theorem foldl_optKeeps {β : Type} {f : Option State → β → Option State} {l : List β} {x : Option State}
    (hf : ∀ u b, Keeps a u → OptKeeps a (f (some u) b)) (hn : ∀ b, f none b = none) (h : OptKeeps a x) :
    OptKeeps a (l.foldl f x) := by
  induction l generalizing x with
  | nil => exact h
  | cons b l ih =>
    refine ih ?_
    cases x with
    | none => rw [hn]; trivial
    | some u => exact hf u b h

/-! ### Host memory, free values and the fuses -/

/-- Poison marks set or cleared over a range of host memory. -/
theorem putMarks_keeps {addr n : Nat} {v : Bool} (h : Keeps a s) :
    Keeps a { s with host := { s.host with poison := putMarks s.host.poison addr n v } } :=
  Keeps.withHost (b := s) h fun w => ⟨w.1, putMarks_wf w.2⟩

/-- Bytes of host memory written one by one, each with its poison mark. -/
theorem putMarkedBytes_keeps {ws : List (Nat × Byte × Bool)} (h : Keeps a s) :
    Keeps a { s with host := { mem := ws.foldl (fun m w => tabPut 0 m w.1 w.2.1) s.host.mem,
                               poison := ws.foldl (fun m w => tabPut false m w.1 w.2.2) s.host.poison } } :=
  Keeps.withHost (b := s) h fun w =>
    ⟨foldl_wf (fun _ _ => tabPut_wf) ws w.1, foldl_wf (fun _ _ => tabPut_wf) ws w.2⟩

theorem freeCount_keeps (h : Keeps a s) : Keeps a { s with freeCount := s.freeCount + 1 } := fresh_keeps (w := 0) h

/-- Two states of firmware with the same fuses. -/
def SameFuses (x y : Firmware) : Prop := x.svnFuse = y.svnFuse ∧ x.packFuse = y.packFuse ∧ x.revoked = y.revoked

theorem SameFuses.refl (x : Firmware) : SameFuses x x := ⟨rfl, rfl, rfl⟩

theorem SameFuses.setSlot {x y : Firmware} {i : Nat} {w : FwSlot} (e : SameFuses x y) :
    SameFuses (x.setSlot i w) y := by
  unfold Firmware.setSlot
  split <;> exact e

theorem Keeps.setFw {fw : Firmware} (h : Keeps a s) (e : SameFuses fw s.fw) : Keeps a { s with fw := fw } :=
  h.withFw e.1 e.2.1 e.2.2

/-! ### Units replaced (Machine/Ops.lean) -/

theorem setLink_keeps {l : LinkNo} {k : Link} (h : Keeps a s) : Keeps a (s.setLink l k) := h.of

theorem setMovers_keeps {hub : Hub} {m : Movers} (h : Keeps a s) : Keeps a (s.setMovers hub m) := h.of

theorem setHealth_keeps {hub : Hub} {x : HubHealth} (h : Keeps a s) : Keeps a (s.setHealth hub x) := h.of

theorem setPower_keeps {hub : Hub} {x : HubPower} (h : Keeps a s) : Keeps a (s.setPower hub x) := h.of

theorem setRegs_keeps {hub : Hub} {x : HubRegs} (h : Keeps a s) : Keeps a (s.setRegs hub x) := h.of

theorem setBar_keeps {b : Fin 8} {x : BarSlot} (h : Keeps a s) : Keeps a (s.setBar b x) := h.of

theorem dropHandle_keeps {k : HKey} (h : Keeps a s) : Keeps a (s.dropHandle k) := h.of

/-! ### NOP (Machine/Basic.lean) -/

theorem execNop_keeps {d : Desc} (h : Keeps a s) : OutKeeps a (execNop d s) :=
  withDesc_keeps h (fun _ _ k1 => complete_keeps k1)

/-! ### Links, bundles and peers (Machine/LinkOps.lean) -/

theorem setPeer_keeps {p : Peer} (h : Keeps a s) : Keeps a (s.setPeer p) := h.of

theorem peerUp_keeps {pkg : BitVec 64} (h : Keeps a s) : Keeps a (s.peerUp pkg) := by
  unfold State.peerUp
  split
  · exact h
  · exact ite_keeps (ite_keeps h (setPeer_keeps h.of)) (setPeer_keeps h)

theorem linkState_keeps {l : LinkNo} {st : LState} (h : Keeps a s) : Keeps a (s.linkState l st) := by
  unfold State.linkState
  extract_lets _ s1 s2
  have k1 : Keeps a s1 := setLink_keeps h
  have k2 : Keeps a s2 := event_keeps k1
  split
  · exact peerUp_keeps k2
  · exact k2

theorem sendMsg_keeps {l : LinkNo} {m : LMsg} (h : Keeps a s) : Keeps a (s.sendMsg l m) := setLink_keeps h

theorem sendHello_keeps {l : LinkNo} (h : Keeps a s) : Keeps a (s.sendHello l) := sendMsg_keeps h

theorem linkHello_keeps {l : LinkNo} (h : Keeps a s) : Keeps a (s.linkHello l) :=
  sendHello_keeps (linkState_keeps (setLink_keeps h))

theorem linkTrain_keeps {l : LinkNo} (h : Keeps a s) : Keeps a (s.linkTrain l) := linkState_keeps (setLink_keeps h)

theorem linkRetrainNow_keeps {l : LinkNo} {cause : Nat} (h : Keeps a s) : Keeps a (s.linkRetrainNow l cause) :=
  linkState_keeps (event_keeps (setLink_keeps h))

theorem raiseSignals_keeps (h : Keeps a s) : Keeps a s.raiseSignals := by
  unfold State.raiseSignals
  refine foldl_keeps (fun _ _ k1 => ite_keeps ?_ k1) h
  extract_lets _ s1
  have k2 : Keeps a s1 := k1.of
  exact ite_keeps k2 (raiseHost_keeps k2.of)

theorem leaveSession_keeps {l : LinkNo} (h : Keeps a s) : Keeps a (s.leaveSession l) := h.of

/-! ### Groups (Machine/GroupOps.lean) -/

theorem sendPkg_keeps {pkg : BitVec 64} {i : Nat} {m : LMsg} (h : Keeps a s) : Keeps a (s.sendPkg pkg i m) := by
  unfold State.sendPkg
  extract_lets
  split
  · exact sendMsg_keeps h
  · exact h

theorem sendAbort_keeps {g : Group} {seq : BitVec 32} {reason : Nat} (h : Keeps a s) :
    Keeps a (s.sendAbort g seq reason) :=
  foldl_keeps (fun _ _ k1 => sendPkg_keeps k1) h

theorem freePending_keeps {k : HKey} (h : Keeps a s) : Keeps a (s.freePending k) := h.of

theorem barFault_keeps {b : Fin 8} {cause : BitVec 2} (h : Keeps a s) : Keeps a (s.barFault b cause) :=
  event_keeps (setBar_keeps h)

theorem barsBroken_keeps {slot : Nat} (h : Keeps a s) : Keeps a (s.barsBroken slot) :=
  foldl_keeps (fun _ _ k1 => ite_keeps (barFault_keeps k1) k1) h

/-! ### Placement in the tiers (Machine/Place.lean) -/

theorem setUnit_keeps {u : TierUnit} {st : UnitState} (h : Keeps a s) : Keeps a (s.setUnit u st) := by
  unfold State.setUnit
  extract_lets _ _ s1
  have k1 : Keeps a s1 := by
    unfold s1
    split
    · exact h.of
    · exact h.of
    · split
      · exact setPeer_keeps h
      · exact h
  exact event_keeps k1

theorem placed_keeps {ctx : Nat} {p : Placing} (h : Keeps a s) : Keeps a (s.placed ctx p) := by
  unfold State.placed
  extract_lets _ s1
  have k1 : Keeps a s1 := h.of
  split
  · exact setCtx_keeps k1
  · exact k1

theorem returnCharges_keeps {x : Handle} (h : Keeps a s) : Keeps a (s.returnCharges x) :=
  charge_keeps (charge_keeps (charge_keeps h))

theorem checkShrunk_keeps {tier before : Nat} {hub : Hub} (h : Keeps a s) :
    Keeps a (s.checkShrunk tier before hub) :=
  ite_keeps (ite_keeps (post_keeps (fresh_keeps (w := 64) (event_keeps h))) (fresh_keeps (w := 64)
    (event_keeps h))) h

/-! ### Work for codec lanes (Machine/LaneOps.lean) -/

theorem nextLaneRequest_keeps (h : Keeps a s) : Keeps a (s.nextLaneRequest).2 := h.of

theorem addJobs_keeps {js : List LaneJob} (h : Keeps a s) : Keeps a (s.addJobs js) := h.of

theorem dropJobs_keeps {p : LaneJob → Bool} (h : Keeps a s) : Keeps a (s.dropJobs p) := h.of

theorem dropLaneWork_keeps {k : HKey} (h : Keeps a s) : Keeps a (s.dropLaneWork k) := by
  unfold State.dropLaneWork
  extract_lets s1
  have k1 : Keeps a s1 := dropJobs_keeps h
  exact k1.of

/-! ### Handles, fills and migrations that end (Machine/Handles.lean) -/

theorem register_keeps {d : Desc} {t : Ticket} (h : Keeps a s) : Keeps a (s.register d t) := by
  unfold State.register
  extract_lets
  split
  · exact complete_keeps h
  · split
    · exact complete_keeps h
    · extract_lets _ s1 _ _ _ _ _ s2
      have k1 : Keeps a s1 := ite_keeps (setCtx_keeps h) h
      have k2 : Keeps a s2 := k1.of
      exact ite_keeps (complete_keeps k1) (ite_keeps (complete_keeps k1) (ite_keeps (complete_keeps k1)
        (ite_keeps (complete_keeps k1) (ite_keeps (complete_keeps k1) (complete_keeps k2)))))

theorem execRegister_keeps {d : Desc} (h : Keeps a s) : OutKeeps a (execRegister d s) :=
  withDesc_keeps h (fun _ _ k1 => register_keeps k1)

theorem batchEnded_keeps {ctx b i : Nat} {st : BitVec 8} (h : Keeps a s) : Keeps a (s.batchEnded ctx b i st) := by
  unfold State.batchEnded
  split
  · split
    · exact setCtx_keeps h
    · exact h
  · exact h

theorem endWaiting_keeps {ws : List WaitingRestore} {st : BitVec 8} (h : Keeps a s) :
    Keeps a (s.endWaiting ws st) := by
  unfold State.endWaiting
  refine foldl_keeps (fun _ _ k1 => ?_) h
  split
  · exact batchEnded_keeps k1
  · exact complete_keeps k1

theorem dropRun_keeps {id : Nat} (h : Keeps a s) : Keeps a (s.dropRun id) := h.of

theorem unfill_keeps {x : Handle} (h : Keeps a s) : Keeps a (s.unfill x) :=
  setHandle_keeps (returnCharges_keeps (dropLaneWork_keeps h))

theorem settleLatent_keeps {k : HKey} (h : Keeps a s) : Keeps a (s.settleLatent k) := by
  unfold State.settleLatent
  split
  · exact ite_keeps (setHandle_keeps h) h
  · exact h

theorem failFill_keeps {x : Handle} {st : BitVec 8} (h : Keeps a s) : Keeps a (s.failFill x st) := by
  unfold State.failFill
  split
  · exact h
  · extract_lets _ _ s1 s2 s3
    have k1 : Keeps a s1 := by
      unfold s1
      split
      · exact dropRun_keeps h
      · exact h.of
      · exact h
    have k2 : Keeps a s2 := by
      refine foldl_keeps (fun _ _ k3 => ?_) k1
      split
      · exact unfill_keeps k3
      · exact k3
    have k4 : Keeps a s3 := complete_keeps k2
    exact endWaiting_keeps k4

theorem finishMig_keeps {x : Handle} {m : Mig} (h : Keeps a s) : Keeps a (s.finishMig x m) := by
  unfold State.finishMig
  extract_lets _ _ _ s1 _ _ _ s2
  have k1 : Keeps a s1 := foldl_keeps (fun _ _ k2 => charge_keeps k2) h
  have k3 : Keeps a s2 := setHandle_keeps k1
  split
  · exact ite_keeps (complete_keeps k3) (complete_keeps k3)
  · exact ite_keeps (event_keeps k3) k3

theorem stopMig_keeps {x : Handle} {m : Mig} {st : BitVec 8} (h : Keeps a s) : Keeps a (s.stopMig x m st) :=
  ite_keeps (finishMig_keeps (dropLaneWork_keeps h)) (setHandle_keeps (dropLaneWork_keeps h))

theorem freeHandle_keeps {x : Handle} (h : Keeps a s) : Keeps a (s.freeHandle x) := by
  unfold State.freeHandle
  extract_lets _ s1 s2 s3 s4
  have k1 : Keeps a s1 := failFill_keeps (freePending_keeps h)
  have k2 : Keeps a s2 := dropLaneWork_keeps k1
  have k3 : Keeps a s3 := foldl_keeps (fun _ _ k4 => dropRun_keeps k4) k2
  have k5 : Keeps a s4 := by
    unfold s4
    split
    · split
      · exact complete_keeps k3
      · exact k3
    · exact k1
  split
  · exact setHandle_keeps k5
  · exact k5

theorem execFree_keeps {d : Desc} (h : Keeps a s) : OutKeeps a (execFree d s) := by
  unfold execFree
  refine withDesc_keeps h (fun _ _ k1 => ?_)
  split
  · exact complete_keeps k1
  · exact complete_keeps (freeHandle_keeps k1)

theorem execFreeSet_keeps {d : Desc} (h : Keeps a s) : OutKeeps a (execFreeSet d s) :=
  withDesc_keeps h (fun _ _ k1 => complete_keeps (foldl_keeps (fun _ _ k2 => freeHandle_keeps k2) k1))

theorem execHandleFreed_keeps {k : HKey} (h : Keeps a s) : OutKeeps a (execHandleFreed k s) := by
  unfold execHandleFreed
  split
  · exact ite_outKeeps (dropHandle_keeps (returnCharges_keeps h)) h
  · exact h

Activity:
Please say how many lines in the records above contain the string "settleLatent", giving no other words.

Response to the task:
2